-- ==== Sys2Proof/Machine/Core.lean ====
section
/-! DEFINITION. The machine as the host's interface takes it. -/

def Sys2Proof.core : Host.Core :=
  { State := Sys2Proof.Machine.State
    Fault := Sys2Proof.Machine.Fault
    Refusal := Sys2Proof.Machine.Refusal
    step := Sys2Proof.Machine.step
    reset := Sys2Proof.Machine.State.reset }
end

**What is needed**
Lines containing the word "Core" must be found in the data above and copied.

**The answer**
-- ==== Sys2Proof/Machine/Core.lean ====
def Sys2Proof.core : Host.Core :=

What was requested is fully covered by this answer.